S10C7P5-Erythema Induratum

S10C7P5-1: In this field, infiltrates of inflammatory cells are relatively confined to a lobule of adipose tissue that extends to the lower margin of the dermis. On some sections of this lesion, the infiltrates were also prominent along vessels of the reticular dermis. In the central lobule of fat near its left margin and extending close to the bottom of the field, the changes are less cellular (more acidophilic). In this area, the infiltrate has granulomatous qualities (the histiocytes in this area have more abundant cytoplasm than do the lymphocytes in the neighboring blue areas; nuclei are more widely spaced in the pink areas). There is a defect in this same area; the pale acidophilic zone outlining the defect is a zone of necrosis. In the absence of demonstrable organisms, a diagnosis of erythema induratum would be considered in the differential diagnosis; special stains and cultures would be required to rule out an infectious process. In this characterization, erythema induratum gives recognition to a lobular granulomatous panniculitis; it does not necessarily imply a relationship with an infectious process such as tuberculosis. Infectious processes must be ruled out.
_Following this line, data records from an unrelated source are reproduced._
/-- Settles O52: the rise begins a COLD bring-up that waits for the main rails, the fall takes the island down, and the TAP holds bring-up. -/
theorem supplyAndTap : Obligations.SupplyAndTap := by
  intro s
  refine ⟨fun side bench dies64 res hao => ?_, fun hsup hao => ?_⟩
  · obtain ⟨-, hup, hstrap, hset⟩ := s.dev.supplied_spec side bench dies64
    have h := doPgAoRise_spec s.dev side bench dies64 res (storeArray s.array s.dev.nvmTorn) hao
    refine ⟨{ s with
      dev := doPgAoRise side bench dies64 res (storeArray s.array s.dev.nvmTorn) s.dev
      array := storeArray s.array s.dev.nvmTorn
      window := storeWindow s.window
        ((((s.dev.supplied side bench dies64).headsDown).lostGranules s.dev.nvm.stopOf).map (lostBytes s.dev.draws)) }, ?_, ?_⟩
    · show execPgAoRise side bench dies64 res s = _
      unfold execPgAoRise
      rw [if_neg (by simp [hao])]
    · exact ⟨h.supply, h.aoUp.trans hup, h.enMain, h.pgMain, h.bring, h.released, h.stage, (h.regs _ (by decide)).trans hstrap, h.cause,
        (h.regs _ (by decide)).trans hset, h.mode⟩
  · have hlost : s.dev.supplyLost = false := hsup
    have hact : ∀ f, actAo s f = .next { s with dev := f s.dev } := fun f => actAo_next s f hlost hao
    refine ⟨fun side bench dies64 res => ?_, ⟨_, hact _, ?_⟩, fun ins ir h => ?_, fun ins ir h => ⟨_, hact _, ?_⟩,
      fun ins ir hb hsec htap herr => ⟨_, hact _, doTapInstruction_holds hb hsec htap herr⟩,
      fun res htap => ⟨_, hact _, doTapTestLogicReset_spec s.dev res s.array htap⟩⟩
    · show execPgAoRise side bench dies64 res s = _
      unfold execPgAoRise
      rw [if_pos (by rw [hao, hlost]; rfl)]
    · unfold doPgAoFall
      extract_lets d1
      have h1 : d1.pgMain = s.dev.pgMain ∧ d1.supplyLost = s.dev.supplyLost := by
        simp only [d1]
        split
        · exact ⟨rfl, rfl⟩
        · exact ⟨rfl, rfl⟩
      clear_value d1
      split
      · next hpg => exact ⟨rfl, rfl, (h1.1.symm.trans hpg).symm⟩
      · next hpg => exact ⟨rfl, rfl, (h1.2.trans hlost).trans (h1.1.symm.trans (Bool.eq_false_iff.mpr hpg)).symm⟩
    · have hsame : doTapInstruction ins ir s.dev = s.dev := if_pos (by rcases h with rfl | ⟨hb, hsec⟩ <;> simp [*])
      exact (hact _).trans (by rw [hsame])
    · have hset : doTapInstruction ins ir s.dev = s.dev.setFld Reg.TST_TAP_STS 7 0 ir := by
        unfold doTapInstruction
        rcases List.mem_pair.mp h with rfl | rfl
        · exact (if_neg (by simp [tapBoundary])).trans (if_pos (by simp [tapBoundary]))
        · exact (if_neg (by simp [tapBoundary])).trans (if_pos (by simp [tapBoundary]))
      rw [hset]
      exact ⟨Dev.fld_setFld_self _ _ _ _ _ (by decide), Dev.flag_setFld_ne _ (by decide) _ _ _ _⟩

end Sys2Proof.Machine
end

section
/-! What goes on when the twin's answer has come, or is waited for no longer: map changes, contexts and completions, with the messages that
they send (R23, R25, R182, R386, R405). -/

namespace Sys2Proof.Machine

-- In order, one declaration at a time: keeps the check within its memory limit.
set_option Elab.async false

/-! ### The frame -/

/-- The device without what goes on once the twin has answered. -/
def Dev.sansSettled (d : Dev) : Dev :=
  { d.sansPosting with
    pages := [], incidents := [], incWait := [], crHold := [], ctxPend := [], ctxs := [], dlogStalled := false, events := [], gpfRun := false
    pwDirty := [], pwUnmir := 0 }

/-- The registers that this changes. -/
def settleRegs : List Nat :=
  reportRegs ++ postRegs ++ [Reg.HIF_GPF_STS, Reg.HIF_PWIN_DIRTY, Reg.SHF_BM_DIRTY, Reg.CRY_OP_STS, Reg.STK_POOL, Reg.STK_SHARED] ++
  (List.range 10).map Reg.STK_CR_USED

/-- A slice as it was, but for what is in flight, what it has used of its headroom, and its operation. -/
def Slice.Alike (p q : Slice) : Prop := p = { q with inflight := p.inflight, hdrmUsed := p.hdrmUsed, opBusy := p.opBusy }

theorem Slice.Alike.refl (p : Slice) : p.Alike p := rfl

theorem Slice.Alike.of (p : Slice) (n k : Nat) (b : Bool) : Slice.Alike { p with inflight := n, hdrmUsed := k, opBusy := b } p := rfl

theorem Slice.Alike.trans {p q r : Slice} (h : p.Alike q) (h' : q.Alike r) : p.Alike r := by
  unfold Slice.Alike at h h' ⊢
  rw [h, h']

theorem Slice.Alike.fields {p q : Slice} (h : p.Alike q) : p.st = q.st ∧ p.sgen = q.sgen ∧ p.blks = q.blks := by
  unfold Slice.Alike at h
  rw [h]
  exact ⟨rfl, rfl, rfl⟩

/-- What the messages to the twin and the slices are kept in. -/
def Dev.line (d : Dev) : SMap Slice × List GSent × Nat := (d.slices, d.gPend, d.gTx)

/-- From `d` to `t` map changes, contexts and commands go on: slices keep their states, and messages to the twin are only added, by a unit that has one. -/
structure Dev.Settles (d t : Dev) : Prop where
  frame : Dev.Frame Dev.sansSettled settleRegs d t
  slice : ∀ s, (t.slice s).Alike (d.slice s)
  sent : ∃ l, t.gPend = d.gPend ++ l ∧ (d.mayPair = true → l = []) ∧ ∀ x ∈ l, d.gTx ≤ x.mnum
  next : d.gTx ≤ t.gTx

section
variable {d e t : Dev}

theorem Dev.mayPair_of_reg (h : t.reg Reg.TWN_STS = d.reg Reg.TWN_STS) : t.mayPair = d.mayPair := by
  have htwin : t.twin = d.twin := Dev.fld_congr h 3 0
  unfold Dev.mayPair
  rw [htwin]

theorem Dev.Settles.of_line (hf : Dev.Frame Dev.sansSettled settleRegs d t) (hl : t.line = d.line) : d.Settles t := by
  obtain ⟨hs, hg⟩ := Prod.mk.inj hl
  obtain ⟨hp, hn⟩ := Prod.mk.inj hg
  have hs' : ∀ s, t.slice s = d.slice s := fun s => congrArg (fun m => SMap.get (fun _ => Slice.reset) m s) hs
  exact ⟨hf, fun s => by rw [hs' s]; exact .refl _, ⟨[], by rw [List.append_nil]; exact hp, fun _ => rfl, fun _ hx => nomatch hx⟩, hn.ge⟩

theorem Dev.Settles.refl (d : Dev) : d.Settles d := .of_line (.refl d) rfl

theorem Dev.Settles.trans (h : d.Settles e) (h' : e.Settles t) : d.Settles t := by
  obtain ⟨l, hl, hmay, hmn⟩ := h.sent
  obtain ⟨k, hk, hmay', hmn'⟩ := h'.sent
  refine ⟨h.frame.trans h'.frame, fun s => (h'.slice s).trans (h.slice s), ⟨l ++ k, ?_, fun hd => ?_, fun x hx => ?_⟩, h.next.trans h'.next⟩
  · rw [hk, hl, List.append_assoc]
  · rw [hmay hd, hmay' ((Dev.mayPair_of_reg (h.frame.regs _ (by decide))).trans hd)]
    rfl
  · exact (List.mem_append.mp hx).elim (hmn x) (fun h2 => h.next.trans (hmn' x h2))

theorem Dev.Settles.ite {c : Prop} [Decidable c] (h : d.Settles e) (h' : d.Settles t) : d.Settles (if c then e else t) := by
  split
  · exact h
  · exact h'

theorem Dev.Settles.foldl {α : Type} {f : Dev → α → Dev} (h : ∀ (e : Dev) x, e.Settles (f e x)) (l : List α) (d : Dev) : d.Settles (l.foldl f d) :=
  List.foldlRecOn (motive := fun e : Dev => d.Settles e) l f (.refl d) (fun e he x _ => he.trans (h e x))

theorem Dev.Settles.of_posts (h : d.Posts t) (hl : t.line = d.line) : d.Settles t :=
  .of_line (Dev.Frame.weaken h (fun _ => rfl) (by decide)) hl

theorem Dev.line_of_reports (h : d.Reports t) : t.line = d.line := by
  have hk := congrArg (fun x : Dev => (x.slices, x.gPend, x.gTx)) h.kept
  exact hk

theorem Dev.Settles.of_reports (h : d.Reports t) : d.Settles t :=
  .of_line (Dev.Frame.weaken h (fun _ => rfl) (by decide)) (Dev.line_of_reports h)

/-- A change that the frame hides. -/
theorem Dev.Settles.hide (h : t.sansSettled = d.sansSettled) (hl : t.line = d.line := by rfl) (hr : t.regs = d.regs := by rfl)
    (ho : t.out = d.out := by rfl) (hp : t.pages = d.pages := by rfl) : d.Settles t := .of_line (.hidden h hr ho hp) hl

theorem Dev.Settles.setReg {off : Nat} (h : off ∈ settleRegs) (d : Dev) (v : Word) (hm : off ∉ modeRegs := by decide) : d.Settles (d.setReg off v) :=
  .of_line (.setReg h v (hm := hm)) rfl

theorem Dev.slice_setSlice_self (d : Dev) (s : Nat) (x : Slice) : (d.setSlice s x).slice s = x := SMap.get_set_self _ _ _ _

theorem Dev.slice_setSlice_ne (d : Dev) {s k : Nat} (h : k ≠ s) (x : Slice) : (d.setSlice s x).slice k = d.slice k := SMap.get_set_ne _ _ _ _ _ h

theorem Dev.Settles.setSlice (d : Dev) {s : Nat} {x : Slice} (h : x.Alike (d.slice s)) : d.Settles (d.setSlice s x) := by
  refine ⟨.hidden rfl rfl rfl, fun k => ?_, ⟨[], (List.append_nil _).symm, fun _ => rfl, fun _ hx => nomatch hx⟩, le_rfl⟩
  by_cases hk : k = s
  · rw [hk, Dev.slice_setSlice_self]
    exact h
  · rw [Dev.slice_setSlice_ne d hk]
    exact .refl _

variable (d)

theorem Dev.Settles.raise (pg bit : Nat) : d.Settles (d.raise pg bit) := .of_reports (Dev.Reports.raise d pg bit)

theorem Dev.Settles.recordErr (pg code i0 i1 : Nat) : d.Settles (d.recordErr pg code i0 i1) := .of_reports (Dev.Reports.recordErr d pg code i0 i1)

/-! ### Messages -/

theorem Dev.line_putGulon (kind mnum : Nat) (last : Bool) (fs : Fields) : (d.putGulon kind mnum last fs).line = d.line := by
  have hlast : ∀ (e : Dev) (w : Word) (a b : Nat), ({ e.setReg Reg.TWN_TX_INV w with gLastTx := a, gSaid := b } : Dev).line = e.line := fun _ _ _ _ => rfl
  unfold Dev.putGulon
  extract_lets inv len hd e
  have he : e.line = d.line := by
    simp only [e]
    split <;> rfl
  split
  · rfl
  · exact (hlast e _ _ _).trans he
S10C7P5-2: At higher magnification, the granulomatous area focally has lipogranulomatous qualities; this pattern, in which symmetrically rounded spaces are outlined by layers of epithelioid histiocytes, is a non-specific reaction of fat to injury. Liberated lipids form rounded pools and elicit a granulomatous response. Near the apex of the tear-drop shaped defect, there is a zone of acidophilic necrosis with fibrinoid qualities (red arrows); the lesion has necrotizing qualities. The pattern is that of a necrotizing, granulomatous panniculitis; special stains for organisms would be indicated.

S10C7P5-3: In this field, histiocytes focally are clustered in granulomatous patterns. Infiltrates of lymphoid cells partly surround the granulomas. The granulomas are not tightly rounded aggregates (they are not classic tubercle-like aggregates) (lobular granulomatous panniculitis).

S10C7P5-4: In this field, there is a zone of necrosis to the left and above, near the center of the field. Histiocytes form ill-defined palisades at the interface between viable and necrotic tissue; there are fragments of nuclear debris at this same interface. To the right of the area of necrosis, some of the epithelioid histiocytes form tubercle-like aggregates. If the work-up has eliminated an infectious process, the changes would be compatible with “erythema induratum.”

S10C7P5-5: Epithelioid histiocytes are clustered in a granulomatous pattern.

S10C7P5-6: Near the left margin of the field, a vessel extends from the top to the bottom of the field. Near its center in this field, a branch extends to the right (red arrows identify the vertically oriented vessel and the branch extending to the right). To the left of the vertically oriented vessel, there is a zone of fibrinoid necrosis (green arrows). The branch to the right, near its origin from the vertically oriented vessel, shows extravasated red blood cells in its wall. This is an area of fibrinoid necrosis in a granuloma; a vasculitis is intimately involved in the necrotizing process. An infectious process and “erythema induratum” should be considered in the differential diagnosis.